On a flight a couple of weeks ago from Ft. Lauderdale Executive (KFXE) to Fort Myers, Page Field (KFMY), Clearance Delivery issued a clear, concise, straight-forward IFR clearance before taxi.

The clearance read as follows: “Radar vectors to V97, WINCO, LBV, direct FMY”.  I was not issued a departure procedure by ATC as part of this clearance.


After departing RWY 31 at Exec, the tower handed me off to Miami departure, who promptly radar identified me. I was cleared to climb to 3,000 feet and they turned me to a heading of 270.

A few minutes later, on that heading, the controller said to join the “WINCO transition”.

Um, the what? When receiving radar vectors, the controller simply says fly heading XXX, join Victor XX, resume own nav. If they give you a transition route, it’s already part of a previously issued departure procedure. You know it’s coming and are expecting it.

I quickly checked the FXE DP’s. Nothing about a WINCO transition. There was nothing in the Garmin 430 database either.

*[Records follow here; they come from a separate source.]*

/-- R107: an increment is posted to the counter of the logical cluster that a herd window names. -/
def State.incHerdWindow (s : State) (h inc : Nat) : State :=
  if inc ≠ 0 ∧ s.flag .WN_HW_CTL_CNT_EN h 0 then
    s.postCount (s.physCluster (s.fld .WN_HW_CTL_CNT_CLUSTER h 0)) (s.fld .WN_HW_CTL_CNT h 0) inc
  else s

/-- WN_HW_SRC.INFLIGHT (R106): an access that the herd window admitted is not complete. -/
def State.hwInflight (s : State) (h : Nat) : Bool :=
  s.hbm.accs.any (fun (a : SectorAcc) => match a.req with | .herd _ _ w _ => w == h | _ => false)

/-- R101, R108: the counters that closed herd windows of a VI under reset name are set to 0 once no access is in flight. -/
def State.zeroHerd (s : State) : State :=
  let l := s.tm.hwZero.filter (fun h => !s.hwInflight h)
  let s1 := s.withTm { s.tm with hwZero := s.tm.hwZero.filter s.hwInflight }
  s1.each l (fun h t =>
    let c := t.physCluster (t.fld .WN_HW_CTL_CNT_CLUSTER h 0)
    let k := t.fld .WN_HW_CTL_CNT h 0
    (t.setFld .WN_CNT_VALUE c k 0).cntUpset c k 0)

/-- R108: a VI reset closes the herd windows the VI owns, and their counters go to 0 when no access is in flight; the plot range is
not blanked. -/
def State.closeViHerdWindows (s : State) (v : Nat) : State :=
  let l := (List.range 256).filter (fun h => s.fld .WN_HW_CTL_OWNER_VI h 0 == v)
  let s1 := s.each l (fun h t => t.setFlag .WN_HW_CTL_OPEN h 0 false)
  (s1.withTm { s1.tm with hwZero := s1.tm.hwZero ++ l }).zeroHerd

/-! ## Locks -/

/-- R112: the results of a lock operation. -/
inductive LockResult where
  | acquired | acquiredOrphaned | busy | alreadyOwner | released | notOwner | faulted | noLock
deriving DecidableEq, Repr

/-- The code of a lock result. -/
def LockResult.code : LockResult → Nat
  | .acquired => 0 | .acquiredOrphaned => 1 | .busy => 2 | .alreadyOwner => 3 | .released => 4 | .notOwner => 5
  | .faulted => 6 | .noLock => 7

/-- The owner record a word holds. -/
def State.lockOwner (s : State) (d w : Nat) : LockOwner :=
  ⟨s.fld .LK_WORD_HERD d w, s.fld .LK_WORD_VI d w, s.fld .LK_WORD_CORE d w, s.fld .LK_WORD_CONTEXT d w⟩

/-- A lock word with its fields. -/
def lockWord (held orphaned faulted : Bool) (o : LockOwner) : W64 :=
  BitVec.ofNat 64 (b2n held + 2 * b2n orphaned + 4 * b2n faulted + (o.herd % 4096) * 2 ^ 8 + (o.vi % 64) * 2 ^ 20
    + (o.core % 32) * 2 ^ 26 + (o.ctx % 16) * 2 ^ 32)

/-- A free word. -/
def freeLock (orphaned : Bool) : W64 := lockWord false orphaned false ⟨0, 0, 0, 0⟩

/-- R110: whether an operation's VI may use a word's partition. -/
def State.lockAllowed (s : State) (d w vi : Nat) : Bool :=
  s.flag .LK_PART_EN d (w / 64) && (s.fld .LK_PART_VI d (w / 64) == vi || vi == 0)

/-- R109 to R112, R120: LOCK or UNLOCK of lock number `n` by an owner. `err` is the error that the word's code meets: 1 DATA or 2
CHECK, corrected and counted, 3 uncorrectable. -/
def State.lockOp (s : State) (n : Nat) (o : LockOwner) (unlock : Bool) (err : Nat) : LockResult × State :=
  let d := n / 4096 % 2
  let w := n % 4096
  if s.spineOn d = false ∨ s.lockAllowed d w o.vi = false then (.noLock, s)
  else if err = 3 then
    let s1 := (s.setFlag .LK_WORD_FAULTED d w true).setFlag .LK_EVENT_FAULTED d 0 true
    (.faulted, (s1.ecc d 4 2 1).ueLog d 0 0)
  else
    let s0 := if err = 0 then s else s.ecc d 4 (err - 1) 1
    if s.flag .LK_WORD_FAULTED d w then (.faulted, s0)
    else if unlock then
      if s.flag .LK_WORD_HELD d w ∧ s.lockOwner d w = o then (.released, s0.setReg .LK_WORD d w (freeLock false))
      else (.notOwner, s0)
    else if s.flag .LK_WORD_HELD d w then
      if s.lockOwner d w = o then (.alreadyOwner, s0) else (.busy, s0)
    else if s.flag .LK_WORD_ORPHANED d w then
      (.acquiredOrphaned, (s0.setReg .LK_WORD d w (lockWord true false false o)).satInc .LK_EVENT_ORPHAN_GRANTS d 0 1)
    else (.acquired, s0.setReg .LK_WORD d w (lockWord true false false o))

/-- R118: the place of a core in the lock unit's round: the clusters of its die, those of the other, the herd cores, Herdlink. -/
def State.lockSource (s : State) (n core : Nat) : Nat :=
  if 18 ≤ core then 16 + (core - 18) % 4
  else (if dieOf core = n / 4096 % 2 then 0 else 8) + ((s.logCluster core).getD 0) % 8

/-- R118: of the operations that wait at a word, the one served next: round-robin over the sources from the one served last, those of
one source in their order. -/
def State.lockNext (s : State) (n : Nat) : Option LockReq :=
  let last := sget (fun _ => 20) s.tm.lockPtr (n / 4096 % 2)
  let l := s.tm.lockQ.filter (fun q => q.num == n)
  ((List.range 21).map (fun k => (last + 1 + k) % 21)).findSome? (fun x => l.find? (fun q => q.src == x))

/-- One operation is served, and the unit's pointer advances past its source (R112, R118); its result waits for the core that asked. -/
def State.lockServe (s : State) (q : LockReq) : LockResult × State :=
  let s1 := s.withTm { s.tm with
    lockQ := s.tm.lockQ.erase q
    lockPtr := sset (fun _ => 20) s.tm.lockPtr (q.num / 4096 % 2) q.src }
  let (r, s2) := s1.lockOp q.num q.owner q.unlock q.err
  match q.who with
  | none => (r, s2)
  | some (core, x, rd) =>
    (r, s2.withSc { s2.sc with answers := s2.sc.answers.map (fun (a : SlAnswer) =>
      if a.core == core && a.ctx == x && a.rd == rd && !a.ready then { a with code := r.code, ready := true } else a) })

/-- The operations that wait at a word are served in turn up to the one asked for. -/
def State.lockUntil : Nat → State → LockReq → LockResult × State
  | 0, s, _ => (.noLock, s)
  | k + 1, s, q =>
    match s.lockNext q.num with
    | none => (.noLock, s)
    | some x =>
      let (r, t) := s.lockServe x
      if x = q then (r, t) else lockUntil k t q

/-- R112: an operation that waits for its answer has it. -/
def State.lockAnswer (s : State) (core x rd : Nat) : State :=
  match s.tm.lockQ.find? (fun q => q.who == some (core, x, rd)) with
  | none => s
  | some q => (State.lockUntil s.tm.lockQ.length s q).2

/-- R118, R119: the operations that satisfy `p` are withdrawn with their issuer. -/
def State.lockDrop (s : State) (p : LockReq → Bool) : State :=
  s.withTm { s.tm with lockQ := s.tm.lockQ.filter (fun q => !p q) }

/-- The held words, as (spine, word), whose owner satisfies `p`. -/
def State.heldLocks (s : State) (p : LockOwner → Bool) : List (Nat × Nat) :=
  s.regs.filterMap (fun e =>
    if keyId e.1 = RegId.LK_WORD.ctorIdx ∧ getBit e.2 0 ∧ p (s.lockOwner (keyI e.1) (keyJ e.1)) then
      some (keyI e.1, keyJ e.1)
    else none)

/-- R113: on a reset of an owner, every word held within its scope is released with ORPHANED set; a word that is FAULTED stays so
until it is forced (R120). The release is logged as an EVENT. -/
def State.releaseLocks (s : State) (p : LockOwner → Bool) : State :=
  let l := s.heldLocks p
  let s1 := s.each l (fun (d, w) t => (t.setReg .LK_WORD d w (lockWord false true (t.flag .LK_WORD_FAULTED d w) ⟨0, 0, 0, 0⟩)).setFlag
    .LK_EVENT_RESET_RELEASE d 0 true)
  match l with
  | [] => s1
  | (d, w) :: _ => s1.auditEvent 7 (d * 4096 + w)

/-- R114: a word is force-released: free with ORPHANED set and FAULTED clear, and the force is audited. -/
def State.forceLock (s : State) (a : Acc) (n : Nat) : State :=
  let d := n / 4096 % 2
  let w := n % 4096
  let old := s.reg .LK_WORD d w
  (s.setReg .LK_WORD d w (freeLock true)).auditLog .change a 0 (regObject (0x3450000 + d * 0x100000 + 8 * w) true) old
    (freeLock true) 0

/-- R114: LK_FORCE.GO forces the named word and clears when done; the audit entry of the write is the force's. -/
def State.lkForceGo (s : State) (d : Nat) : State :=
  (s.setReg .LK_WORD d (s.fld .LK_FORCE_WORD d 0) (freeLock true)).setFlag .LK_FORCE_GO d 0 false

/-- R115: every lock word of a spine free with ORPHANED set. -/
def State.wakeLocks (s : State) (d : Nat) : State := s.resetRegs (keyAt [.LK_WORD] d)

end Sys2Proof.Machine
end

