/-- The sixteenths of a stack front's cycles that are gated now: the greatest of its thermal gate, the MEM gate, the MEM
rails' missing eighths and an alert's 12 (R509, R513, R534, R537). -/
def State.frontGate (s : State) (k : Nat) : Nat :=
  max (max (s.stackGate k) (s.fld .PM_GROUP_GATE 3 0))
    (max (2 * (8 - min (s.fld .PM_RAIL_WIN_DUTY 6 0) (s.fld .PM_RAIL_WIN_DUTY 7 0))) (if s.alertForced then 12 else 0))

/-- The sixteenths of a point's cycles that are gated now at an arbiter: at a Herdlink egress port or a PCIe path the greatest of the IO
gate, the missing eighths of VDD_IO and an alert's 12 (R509, R513, R537). -/
def State.trGate (s : State) (arb : Nat) : Nat :=
  if arbLocal arb < 4 then s.frontGate (4 * (arb / 13) + arbLocal arb)
  else max (max (s.fld .PM_GROUP_GATE 4 0) (2 * (8 - s.fld .PM_RAIL_WIN_DUTY 8 0))) (if s.alertForced then 12 else 0)

/-- Whether cycle `k` is gated where `n` sixteenths are, spread evenly (R509; which cycles of 16 they are: DESIGN CHOICE, log entry
159). -/
def gatedCycle (n k : Nat) : Bool := (k + 1) * n / 16 != k * n / 16

/-- R509: whether the next cycle of a point is gated: a point with an URGENT holder never is, nor one that has no holder and so no beat to
take. -/
def State.trGated (s : State) (arb point : Nat) : Bool :=
  (s.trAt arb point).any (fun (r : TrReq) => r.holder && s.trCls r != 2) &&
    gatedCycle (s.trGate arb) (sget (fun _ => 0) s.tr.cyc (64 * arb + point))

/-- The cycles of a point of an arbiter that gates are counted, by 16. -/
def State.trCount (s : State) (arb point : Nat) : State :=
  if s.trGate arb = 0 then s
  else
    let k := sget (fun _ => 0) s.tr.cyc (64 * arb + point)
    s.withTr { s.tr with cyc := sset (fun _ => 0) s.tr.cyc (64 * arb + point) ((k + 1) % 16) }

/-- One cycle of a point (R254 to R259, R262): the holder moves a beat, which with its last one ends its transfer; then the decision for the
next cycle is made of the requests presented before this one: an URGENT request preempts a holder that is not URGENT and has not
ended, the holder otherwise keeps its grant, and a free point goes to the winner. A holder that has been given up moves nothing and
holds its point until it drops or an URGENT request takes it (R261). -/
def State.trCycle (s : State) (arb point : Nat) : State :=
  let l := s.trAt arb point
  match l.find? (fun (r : TrReq) => r.holder) with
  | none => s.trDecide arb point
  | some h =>
    let urgent := s.trCls h != 2 && l.any (fun (r : TrReq) => !r.holder && s.trCls r == 2)
    if h.drop ≠ 0 then (if urgent then (s.trPreempt h).trDecide arb point else s)
    else
      let h1 : TrReq := { h with moved := h.moved + 1 }
      if h1.moved = h1.beats then (s.setTrReqs (s.tr.reqs.erase h)).trDecide arb point
      else
        let s1 := s.setTrReqs (s.tr.reqs.replace h h1)
        if urgent then (s1.trPreempt h1).trDecide arb point else s1.trCharge arb h.req

/-- A transfer that ARBITER_GRANT presents: requester, class, beats, whose it is and for which VI. -/
abbrev TrAsk := Nat × Nat × Nat × TrOwner × Nat

/-- ARBITER_GRANT (R249 to R259): one cycle of a point, in which requests are presented for later decisions. A cycle in which the point
cannot take a beat, a gated one among them (R509), moves nothing, charges nothing and leaves the grant where it is. -/
def execArbiterGrant (arb point : Nat) (reqs : List TrAsk) (s : State) : Host.Outcome State Fault Refusal :=
  .next <|
    if s.arbOn arb = false ∨ arbPoints arb ≤ point then s
    else ((if s.trTakes arb point && !s.trGated arb point then s.trCycle arb point else s).trCount arb point).each reqs
      (fun (req, cls, beats, owner, vi) t => t.trPresent arb point req cls beats owner vi)

/-- Cycles of a point, but for gated ones, until a transfer has moved `want` beats or is no more; a holder that has been given up drops its request first (it
does within 16 cycles, R261). -/
def State.trRun : Nat → Nat → Nat → Nat → Nat → State → State
  | 0, _, _, _, _, s => s
  | fuel + 1, arb, point, id, want, s =>
    match s.tr.reqs.find? (fun (r : TrReq) => r.id == id) with
    | none => s
    | some r =>
      if want ≤ r.moved then s
      else match (s.trAt arb point).find? (fun (q : TrReq) => q.holder && q.drop != 0) with
        | some h => trRun fuel arb point id want (s.trDrop h)
        | none => trRun fuel arb point id want (s.trCycle arb point)

/-- R249 to R257: one beat of a requester's access moves through a point, as a beat of the transfer of its owner that is open there, or
as a transfer of its own. A fill's one beat was presented with its lookup (R227), and a block's beats with its transfer (R252): they may
have moved before. -/
def State.trMove (s : State) (arb point req cls : Nat) (owner : TrOwner) (vi : Nat) : State :=
  if arbRequester arb req = false ∨ s.arbOn arb = false then s
  else
    let mine := fun (r : TrReq) => r.arb == arb && r.point == point && r.req == req && r.owner == owner && r.vi == vi && r.drop == 0
    let known : Bool := match owner with | .fill _ _ _ => true | .stream _ _ => true | _ => false
    let s1 := if s.tr.reqs.any mine || known then s else s.trPresent arb point req cls 1 owner vi
    match s1.tr.reqs.find? mine with
    | none => s1
    | some r =>
      let fuel := s1.tr.reqs.foldl (fun (n : Nat) (q : TrReq) => n + 2 * q.beats + 2) 4
      s1.trRun fuel arb point r.id (r.moved + 1)

/-- R252, R257: a transfer of `n` beats is presented and granted to its last beat, past what else waits at its point. -/
def State.trWhole (s : State) (arb point req cls n : Nat) (owner : TrOwner) (vi : Nat) : State :=
  if n = 0 ∨ arbRequester arb req = false ∨ s.arbOn arb = false then s
  else
    let s1 := s.trPresent arb point req cls n owner vi
    s1.trRun (s1.tr.reqs.foldl (fun (k : Nat) (q : TrReq) => k + 2 * q.beats + 2) 4) arb point s.tr.next n

/-- `n` beats at once, which no other request delays: charged and counted. -/
def State.trBulk (s : State) (arb req n : Nat) : State :=
  if n = 0 ∨ s.arbOn arb = false then s
  else (s.setTrough arb req (s.trough arb req - n)).cntInc .TR_BEATS_COUNT .TR_BEATS_WRAPS_WRAPS .TR_BEATS_WRAPS_OVF arb req n

/-- R261: the transfers that a reset, a cancel or a halt gives up: one that holds its point moves no more and drops within 16 cycles;
one that waits is withdrawn. -/
def State.trGiveUp (s : State) (mine : TrReq → Bool) (cause : Nat) : State :=
  s.setTrReqs ((s.tr.reqs.filter (fun (r : TrReq) => r.holder || !mine r)).map (fun (r : TrReq) =>
    if mine r ∧ r.drop = 0 then { r with drop := cause } else r))

/-- TRANSFER_ABANDON (R261, R258): the holder of a point that has been given up drops REQ without END; its beats stay and its entry
is logged. `empty` says that the point gave one empty grant cycle after the drop, or after a waiting request was withdrawn. -/
def execTransferAbandon (arb point : Nat) (empty : Bool) (s : State) : Host.Outcome State Fault Refusal :=
  .next <|
    if s.arbOn arb = false ∨ arbPoints arb ≤ point then s
    else
      let s1 := match (s.trAt arb point).find? (fun (r : TrReq) => r.holder && r.drop != 0) with
        | some h => s.trDrop h
        | none => s
      if empty then s1.wrapInc .TR_CNT_COUNT arb 2 1 else s1

/-- FEED_WINDOW (R253, R264, R265): every trough is refilled by the weight in force for the window and capped. `first` names the points
whose cycle is the first one of the window: what it charges is applied before the refill, and the sum is saturated then. -/
def execFeedWindow (arb : Nat) (first : List Nat) (s : State) : Host.Outcome State Fault Refusal :=
  .next <|
    if s.arbOn arb = false then s
    else
      let s1 := s.each first (fun p t => if p < arbPoints arb ∧ t.trTakes arb p then t.trCycle arb p else t)
      (s1.each (List.range 48) (fun i t =>
        let t1 := t.applyShadow .TR_REQ arb i
        let w : Int := t1.inForce .TR_REQ_WEIGHT arb i
        let charged : Int := (s1.fld .TR_BEATS_COUNT arb i + 2 ^ 48 - s.fld .TR_BEATS_COUNT arb i) % 2 ^ 48
        t1.setTrough arb i (min (s.trough arb i - charged + w) (4 * w)))).withTr
        { s1.tr with start := sset (fun _ => 0) s1.tr.start arb s1.now }

/-- ARBITER_PARITY_ERROR (R267): in a trough (`grant` false, requester `ix`), it is set to its weight; in the grant state
of point `ix`, the point is released as if its holder had been preempted. -/
def execArbiterParityError (arb : Nat) (grant : Bool) (ix : Nat) (s : State) : Host.Outcome State Fault Refusal :=
  .next <|
    if s.arbOn arb = false then s
    else if grant then
      let s1 := match (s.trAt arb ix).find? (fun (r : TrReq) => r.holder) with
        | some h => s.trPreempt h
        | none => s
      s1.setFlag .TR_STATUS_GRANT_ERR arb 0 true
    else
      (s.setTrough arb ix (s.inForce .TR_REQ_WEIGHT arb ix)).setFlag .TR_STATUS_TROUGH_ERR arb 0 true

/-- Writing TR_CNT_CLR: every TR_CNT and TR_BEATS register of an arbiter at zero. -/
def State.trClearCounters (s : State) (arb : Nat) : State :=
  s.resetRegs (keyAt [.TR_CNT, .TR_BEATS, .TR_BEATS_WRAPS] arb)

/-- R268: an arbiter whose domain goes off: nothing is presented, and every register is at its reset value. -/
def State.trReset (s : State) (arb : Nat) : State :=
  (s.setTrReqs (s.tr.reqs.filter (fun (r : TrReq) => r.arb != arb))).resetRegs
    (keyAt [.TR_REQ, .TR_TROUGH, .TR_BEATS, .TR_BEATS_WRAPS, .TR_STATUS, .TR_CNT, .TR_ABANDON_FT, .TR_ABANDON,
      .TR_ABANDON_HEAD] arb)

/-- R253, R268: the feed-window count of an arbiter starts at 0. -/
def State.trStart (s : State) (arb : Nat) : State :=
  s.withTr { s.tr with start := sset (fun _ => 0) s.tr.start arb s.now }

/-- TR_STATUS.PHASE: the cycles into the feed window: 0 where it has just started, else a value the model leaves free (log entry 17). -/
def State.trPhase (s : State) (arb : Nat) : Nat :=
  let n := s.now - sget (fun _ => 0) s.tr.start arb
  if n = 0 then 0 else Config.trPhase arb n % 4096

/-- The arbiter of a stack's front. -/
def frontArb (k : Nat) : Nat := (k / 4) * 13 + k % 4
/-- The arbiter of a Herdlink egress port. -/
def portArb (p : Nat) : Nat := (p / 8) * 13 + 4 + p % 8
/-- The arbiter of a PCIe DMA path. -/
def pathArb (e : Nat) : Nat := e * 13 + 12

end Sys2Proof.Machine
end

I then queried the departure controller and asked for clarification. She was a bit exasperated and said the transition route was defined by the DHP 322 radial. Sure enough, a check of the low enroute chart showed the Dolphin 322 radial IS V97, the same as my original clearance. So I asked for present heading to join the airway, and my request was approved.

I was a little frustrated at ATCs annoyance at me. Single Pilot IFR is challenging enough without a confusing clearance thrown in. After I landed at Ft. Myers, I did some research. There is only one departure procedure at KFXE, the Ft. Lauderdale Three. That procedure lists 6 transition routes, but none reference WINCO.

Further research showed that there are three DPs that do reference the WINCO transition, but all of those DPs are out of KMIA, Miami International, 30 miles to the south of Ft. Lauderdale Exec.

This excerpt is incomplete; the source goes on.